En otras ocasiones nos faltan las oportunidades adecuadas para poder pecar. Jesús afirmó que desear a una
mujer en nuestro corazón es lo mismo que adulterar con ella. Ahora bien, es más respetable porque nadie lo
ve. Hay personas que no roban no porque sean honestas, sino más bien por el miedo a las consecuencias. Hay
quien no mata por miedo a la policía. ¿Cuánta gente robaría, mataría, estafaría, adulteraría si se le pudiera
garantizar un total anonimato y absoluta impunidad? Mucha bondad es tan sólo maldad reprimida por el miedo
a las consecuencias.

(Romanos 2:2). Dios juzga el interior, el ser real, la intimidad, no únicamente las acciones o las apariencias
como a menudo es nuestro caso.

– TERCERO nosotros marcamos la normal de aceptabilidad moral. Imaginemos que hay que viajar desde
la costa atlántica de España hasta Brasil. Algunos atletas increíblemente preparados pueden nadar hasta 300
kilómetros. Algunos de nosotros tal vez pueden nadar 1 o 2 kilómetros. Para la mayoría de los casos una piscina
de 50 metros puede ser nuestro límite.
El mejor atleta sería 300 veces mejor que la mayoría de nosotros. Al compararnos con él es normal sentirnos
frustrados y desanimados. Ahora bien, pongamos las cosas en la perspectiva correcta. La distancia total a nadar
supera fácilmente los 5.000 kilómetros, tanto el mejor como el peor se quedan muy lejos de la meta deseada
¿no creen?

Lo mismo sucede con Dios. El mejor de nosotros y el peor de nosotros, ambos están muy lejos del ideal de
santidad de Dios. Porque precisamente es el Señor quien marca y decide cuál es la talla que se debe de dar
para aprobar y, naturalmente, como todos sabemos ninguno de nosotros la da.

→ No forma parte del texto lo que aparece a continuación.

/-- Settles O26: each route's lemma says which entry is made, and an entry is a record update whose fields are read off. -/
theorem trapEntryFollowsTakeTrap : Obligations.TrapEntryFollowsTakeTrap := by
  intro l sup hyp t
  dsimp only
  refine ⟨fun hr h => ?supervisor, fun hr h => ?hypervisor, fun hr hm hn => ?double, fun hr hm hn => ?stop, ?rest⟩
  case supervisor =>
    rw [Lane.takeTrap_eq_enterSup sup hyp hr h]
    have hnest := Lane.enterSup_nest sup t (ne_hypervisor_of_route_supervisor hr)
    exact ⟨rfl, rfl, hnest, rfl, rfl, rfl, rfl, fun _ => blankBank_getElem?, rfl, rfl, rfl⟩
  case hypervisor =>
    rw [Lane.takeTrap_eq_enterHyp sup hyp hr h]
    have hse : (l.enterHyp hyp t).saveH.status.getLsbD 3 = true ↔ t.cause = .step := by
      rw [Lane.enterHyp_stepEntry, decide_eq_true_iff]
    exact ⟨rfl, rfl, rfl, rfl, Lane.enterHyp_oldMode .., Lane.enterHyp_nest .., hse, rfl, rfl, rfl, rfl,
      fun _ => blankBank_getElem?, rfl, rfl, rfl⟩
  case double =>
    rw [Lane.takeTrap_eq_double sup hyp hr hm hn]
    have hold := (Lane.enterHyp_oldMode l hyp { t with cause := .double, tval := BitVec.ofNat 64 t.cause.code }).trans
      (congrArg Mode.code hm)
    exact ⟨rfl, rfl, rfl, rfl, hold, Lane.enterHyp_nest .., Lane.enterHyp_stepEntry .., rfl, rfl, rfl, rfl, rfl,
      fun _ => blankBank_getElem?, rfl, rfl⟩
  case stop => exact Lane.takeTrap_eq_stop sup hyp hr hm hn
  case rest =>
    rw [l.takeTrap_rest sup hyp t]
    exact ⟨rfl, rfl, rfl, rfl, rfl, rfl⟩

end Sys2Proof.Machine
end

section
/-!
Proofs about TRET (R385, R404): what a return changes in a lane, the event once its gate is open, and the lanes after it.
-/
namespace Sys2Proof.Machine

/-! ## A lane's return -/

/-- R385: a return writes the lane's mode, its PC and the change's record; the save sets, NEST and the banks stay. -/
theorem Lane.trapReturn_rest (a : Lane) (pc : Dword) :
    a.trapReturn pc =
      { a with
        mode := (a.trapReturn pc).mode, pc := (a.trapReturn pc).pc
        lastChange := (a.trapReturn pc).lastChange, needTgt := (a.trapReturn pc).needTgt } := by
  unfold Lane.trapReturn; split <;> rfl

theorem Lane.trapReturn_of_supervisor {a : Lane} (h : a.mode = .supervisor) (pc : Dword) :
    a.trapReturn pc = { a.jump a.saveS.epc pc with mode := modeOfCode (a.saveS.status.toNat % 2) } := by
  simp only [Lane.trapReturn, h]

theorem Lane.trapReturn_of_hypervisor {a : Lane} (h : a.mode = .hypervisor) (pc : Dword) :
    a.trapReturn pc = { a.jump a.saveH.epc pc with mode := modeOfCode (a.saveH.status.toNat % 4) } := by
  simp only [Lane.trapReturn, h]

/-- What a lane comes back to after a CTXLOAD (R405) is whether it has exited, parks or is held, and nothing else. -/
theorem Lane.comeBack_rest (a : Lane) (gen : Nat → Nat) (cycle : Nat) :
    a.comeBack gen cycle =
      { a with
        back := (a.comeBack gen cycle).back, exited := (a.comeBack gen cycle).exited
        park := (a.comeBack gen cycle).park, held := (a.comeBack gen cycle).held } := by
  unfold Lane.comeBack
  split
  case h_1 => rfl
  case h_2 b _ => split_ifs <;> rfl

/-! ## The lane that a return leaves -/

/-- The lane that the TRET's event leaves of an active lane: the one returned, which transfers unless it came back exited. -/
def Frame.returnedLane (fr : Frame) (a : Lane) : Lane :=
  let r := fr.p.returned a fr.pc fr.cycle
  if r.exited = false then r.jump (a.trapReturn fr.pc).pc fr.pc else r

/-- Two lanes agree in what R385 leaves as it stands, the save sets and the banks, and in the vector registers. -/
def Lane.SameSaved (b a : Lane) : Prop :=
  b.saveS = a.saveS ∧ b.saveH = a.saveH ∧ b.qUser = a.qUser ∧ b.qSup = a.qSup ∧ b.qHyp = a.qHyp ∧ b.v = a.v

/-- A lane stands in a mode at a PC where a non-sequential change made at another brought it (R50). -/
def Lane.Arrived (b : Lane) (m : Mode) (dest by_ : Dword) : Prop := b.mode = m ∧ b.pc = dest ∧ b.lastChange = by_ ∧ b.needTgt = true

section
variable (fr : Frame) (a : Lane)

theorem Panel.returned_sameSaved (p : Panel) (pc : Dword) (cycle : Nat) : (p.returned a pc cycle).SameSaved a := by
  unfold Panel.returned
  rw [Lane.comeBack_rest, Lane.trapReturn_rest]
  exact ⟨rfl, rfl, rfl, rfl, rfl, rfl⟩

theorem Frame.returnedLane_sameSaved : (fr.returnedLane a).SameSaved a := by
  have h := Panel.returned_sameSaved a fr.p fr.pc fr.cycle
  unfold Frame.returnedLane
  dsimp only
  split_ifs <;> exact h

variable {a} {m : Mode} {dest : Dword}

/-- A return that arrives is not undone by what the lane comes back to, nor by the transfer that the event's end makes. -/
theorem Frame.returnedLane_arrived (h : (a.trapReturn fr.pc).Arrived m dest fr.pc) : (fr.returnedLane a).Arrived m dest fr.pc := by
  obtain ⟨hmode, hpc, hchange, htgt⟩ := h
  have hback : (fr.p.returned a fr.pc fr.cycle).Arrived m dest fr.pc := by
    unfold Panel.returned
    rw [Lane.comeBack_rest]
    exact ⟨hmode, hpc, hchange, htgt⟩
  obtain ⟨hmode', hrest⟩ := hback
  unfold Frame.returnedLane
  dsimp only
  split_ifs
  · exact ⟨hmode', hpc, rfl, rfl⟩
  · exact ⟨hmode', hrest⟩

theorem Frame.returnedLane_of_supervisor (h : a.mode = .supervisor) :
    (fr.returnedLane a).Arrived (modeOfCode (a.saveS.status.toNat % 2)) a.saveS.epc fr.pc :=
  fr.returnedLane_arrived (by rw [Lane.trapReturn_of_supervisor h]; exact ⟨rfl, rfl, rfl, rfl⟩)

theorem Frame.returnedLane_of_hypervisor (h : a.mode = .hypervisor) :
    (fr.returnedLane a).Arrived (modeOfCode (a.saveH.status.toNat % 4)) a.saveH.epc fr.pc :=
  fr.returnedLane_arrived (by rw [Lane.trapReturn_of_hypervisor h]; exact ⟨rfl, rfl, rfl, rfl⟩)

end

/-! ## The event -/

/-- Looking up a number in a list of pairs that a list of numbers makes. -/
theorem find?_map_key {β : Type} (ls : List Nat) (f : Nat → β) (l : Nat) :
    ((ls.map fun i => (i, f i)).find? fun g => g.1 == l) = if l ∈ ls then some (l, f l) else none := by
  induction ls with
  | nil => rfl
  | cons i is ih =>
    rw [List.map_cons]
    by_cases h : i = l
    · subst h
      rw [List.find?_cons_of_pos (by simp), if_pos List.mem_cons_self]
    · rw [List.find?_cons_of_neg (by simpa using h), ih]
      simp only [List.mem_cons, Ne.symm h, false_or]

section
variable {z : Slot} {s : State} {fr : Frame}

/-- The skein with the active lanes of a TRET returned (R385). -/
def Panel.returnLanes (p : Panel) (fr : Frame) (z : Slot) (k : Skein) : Skein :=
  k.onLanes (fr.actives z) fun _ a => p.returned a fr.pc fr.cycle

/-- The state with the active lanes of a TRET returned. -/
def State.returnActives (s : State) (fr : Frame) (z : Slot) : State :=
  s.onPanel fr.p.id fun p => p.onSkein fr.kx (p.returnLanes fr z)

/-- The transfers of a TRET: each active lane goes to its saved PC. -/
def Frame.returnGoes (fr : Frame) (z : Slot) : List (Nat × Dword × Dword) :=
  (fr.actives z).map fun l => (l, ((fr.k.lane l).trapReturn fr.pc).pc, fr.pc)

theorem execTret_of_user (h : s.openFrame = .ok fr) (hn : fr.notReady = false) (hm : fr.mode = .user) :
    exec (.tret z) s = .next (s.ended fr z [] [] (fr.allTrap .priv (slotHigh (encode (.tret z))))) := by
  have hpriv : fr.mode.allows .supervisor = false := by rw [hm]; rfl
  change execTret z s = _
  exact runSlot_priv h hn rfl hpriv rfl rfl

theorem execTret_of_gate (h : s.gate (.tret z) z {} false .supervisor = some fr) :
    exec (.tret z) s = .next ((s.returnActives fr z).ended fr z (fr.returnGoes z) [] []) := by
  change execTret z s = _
  rw [execTret, runSlot_open h rfl rfl rfl]
  rfl

theorem State.panel?_returnActives (h : s.panel? fr.p.id = some fr.p) :
    (s.returnActives fr z).panel? fr.p.id = some (fr.p.onSkein fr.kx (fr.p.returnLanes fr z)) := by
  have hon := State.panel?_onPanel s fr.p.id fr.p.id (fun p => p.onSkein fr.kx (p.returnLanes fr z)) fun _ hq => hq
  rw [h, Option.map_some, if_pos rfl] at hon
  exact hon

theorem Panel.stepping_returnLanes (p : Panel) (k : Skein) : stepping fr (p.returnLanes fr z k) = stepping fr k := by
  rw [Panel.returnLanes, Skein.onLanes_rest]
  rfl

theorem Frame.mem_actives {l : Nat} : l ∈ fr.actives z ↔ l ∈ fr.lanes ∧ predOn z fr.k l = true := List.mem_filter

variable {l : Nat} {a : Lane}

theorem Panel.lanes_returnLanes {p : Panel} {k : Skein} (hd : fr.lanes.Nodup) (hl : l ∈ fr.lanes) (ha : k.lanes[l]? = some a) :
    (p.returnLanes fr z k).lanes[l]? = some (if predOn z fr.k l = true then p.returned a fr.pc fr.cycle else a) := by
  have hon : (fr.actives z).Nodup := hd.filter _
  rw [Panel.returnLanes, Skein.lanes_onLanes _ _ _ _ hon, ha, Option.map_some]
  simp only [Frame.mem_actives, hl, true_and]

/-- The lanes of the issue set after a TRET: an active one has returned, the others go on. -/
theorem execTret_laneAt (h : s.openFrame = .ok fr) (hl : l ∈ fr.lanes) (ha : fr.k.lanes[l]? = some a) (he : a.exited = false)
    (hs : fr.k.step = 0) (hr : fr.k.reads = none) :
    ((s.returnActives fr z).ended fr z (fr.returnGoes z) [] []).laneAt fr.p.id fr.kx l =
      some (if predOn z fr.k l = true then fr.returnedLane a else a.advance (nextPc fr.pc)) := by
  obtain ⟨hp, _, _, hd, _⟩ := openFrame_facts h
  obtain ⟨hk, _⟩ := openFrame_skein_now h hr
  have hk1 : (fr.p.onSkein fr.kx (fr.p.returnLanes fr z)).skein? fr.kx = some (fr.p.returnLanes fr z fr.k) := by
    rw [Panel.skein?_onSkein, hk, Option.map_some, if_pos rfl]
  have hs1 : stepping fr (fr.p.returnLanes fr z fr.k) = false := by
    rw [Panel.stepping_returnLanes]
    simp [stepping, hs]
  rw [State.ended, State.closeEvent_lane _ fr _ _ _ _ _ _ _ _ l (State.panel?_returnActives hp) hk1 (Panel.lanes_returnLanes hd hl ha)
    hs1 hd, ite_self, List.filter_nil, List.foldl_nil, Frame.returnGoes, find?_map_key, Skein.lane_of ha]
  by_cases hpred : predOn z fr.k l = true
  case pos => simp [hpred, hl, Frame.mem_actives, Frame.returnedLane]
  case neg => simp [hpred, hl, he, Frame.mem_actives]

Lo único que todos nosotros merecemos es la muerte. Lo que merecemos, lo que nos hemos buscado con
nuestro estilo de vida. Es imposible para nosotros dar la talla moral que Dios exige para declararnos justos
simplemente porque Él mismo es el modelo.

SU GRACIA

Es aquí precisamente donde entra en juego la gracia de Dios. Es increíble pero totalmente cierto. Aquel que
única y exclusivamente merecía la muerte, no sólo NO se le castiga sino que se le perdona, restaura y eleva
a la condición de hijo de Dios y heredero juntamente con Cristo ¿Alguien en su sano juicio puede entender
esto? ¿Tiene algún sentido común?

Todo esto es debido a que Dios ha decidido tratarnos con amor, aceptación, bondad y misericordia cuando lo
que merecíamos era totalmente lo contrario. Precisamente la gracia es eso, tratar a uno de forma totalmente
contraria a como se merece.

El propio Jesús afirmó que a quien mucho se le ha perdonado mucho ama. Esa fue la experiencia del apóstol
Pablo con la gracia. No en vano recibe el nombre del apóstol de la gracia. Él había sido un perseguidor de la
iglesia. Responsable de la muerte de creyentes. Él era muy consciente de no merecer en absoluto el amor y el
perdón de Dios, mucho menos el apostolado. Esta fue la experiencia del publicano que de rodillas y humillado
oraba delante de Dios y que, según Jesús, volvió a casa justificado.